-- ==== Sys2Proof/Machine/Flags.lean ====
section
/-! DEFINITION. Counted events and their threshold (R95, R181, R240), and the one deferred fault a
context may be owed (R239). -/

namespace Sys2Proof.Machine

/-- Record a deferred fault (R239): of two, the one whose operation issued earlier is kept, with bit
63 of its detail set. A fault of an aborted firing's operation is discarded. -/
def Ctx.recordOwed (c : Ctx) (o : Owed) : Ctx :=
  if c.aborted.contains o.by_.serial then c
  else
    match c.owed with
    | none => { c with owed := some o }
    | some p =>
      let k := if o.by_.order < p.by_.order then o else p
      { c with owed := some { k with detail := k.detail ||| 2 ^ 63 } }

/-- A counter after n more events; it saturates at 2^32 − 1 (R240). -/
def countUp (c : BitVec 32) (n : Nat) : BitVec 32 := BitVec.ofNat 32 (Nat.min (c.toNat + n) (2 ^ 32 - 1))

/-- An addition takes an enabled counter from below THR to THR or more (R240). -/
def crosses (thr : Word) (k : Nat) (old new : BitVec 32) : Bool :=
  let t := bitsAt thr.toNat 0 32
  thr.getLsbD (32 + k) && decide (t ≠ 0) && decide (old.toNat < t) && decide (t ≤ new.toNat)

/-- The event counts of one operation, by counter: SAT, NAN, BSO (Table 3.6). -/
def Ev.count (e : Ev) (k : Fin 3) : Nat := if k = 0 then e.sat else if k = 1 then e.nan else e.bso

/-- The tile's counters after some events. -/
def Tile.addEv (t : Tile) (e : Ev) : Tile :=
  { t with cnt := Vector.ofFn (fun k => countUp (t.cnt.get k) (e.count k)) }

/-- Which counters cross, as bits 2:0 of the detail of cause 0x09 (Table 14.1). -/
def Tile.crossed (t : Tile) (e : Ev) : Nat :=
  let one := fun (k : Fin 3) => b2n (crosses t.cntthr k.val (t.cnt.get k) (countUp (t.cnt.get k) (e.count k)))
  one 0 + 2 * one 1 + 4 * one 2

/-- An operation completes on a tile: its events are counted at the end of the cycle, with those of the others (R181). -/
def State.addEvents (s : State) (t : Fin 256) (x : Counted) : State :=
  s.modTile t (fun y => { y with counted := y.counted ++ [x] })

/-- The earliest-issued of some operations. -/
def earliest : List Counted → Option Counted
  | [] => none
  | x :: xs => match earliest xs with
    | some y => some (if y.by_.order < x.by_.order then y else x)
    | none => some x

/-- The events of the operations that completed on a tile in the cycle are added together; where the sum crosses the
threshold, cause 0x09 is owed to the earliest-issued of them (R181). -/
def State.settleEvents (s : State) (t : Fin 256) : State :=
  let y := s.tile t
  let e := Ev.sum (y.counted.map (fun x => x.ev))
  match earliest y.counted with
  | none => s
  | some o =>
    let s1 := s.modTile t (fun y => { y.addEv e with counted := [] })
    if y.crossed e = 0 || o.dead then s1
    else s1.modCtx (.tile t o.ctx) (fun c => c.recordOwed ⟨0x09, y.crossed e, 0, o.by_, o.at_⟩)

end Sys2Proof.Machine
end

· · ·

- [ASSIGNMENT]
Search the material above for the word "toNat", and return each line that holds it.

- [RESULT]
def countUp (c : BitVec 32) (n : Nat) : BitVec 32 := BitVec.ofNat 32 (Nat.min (c.toNat + n) (2 ^ 32 - 1))
  let t := bitsAt thr.toNat 0 32
  thr.getLsbD (32 + k) && decide (t ≠ 0) && decide (old.toNat < t) && decide (t ≤ new.toNat)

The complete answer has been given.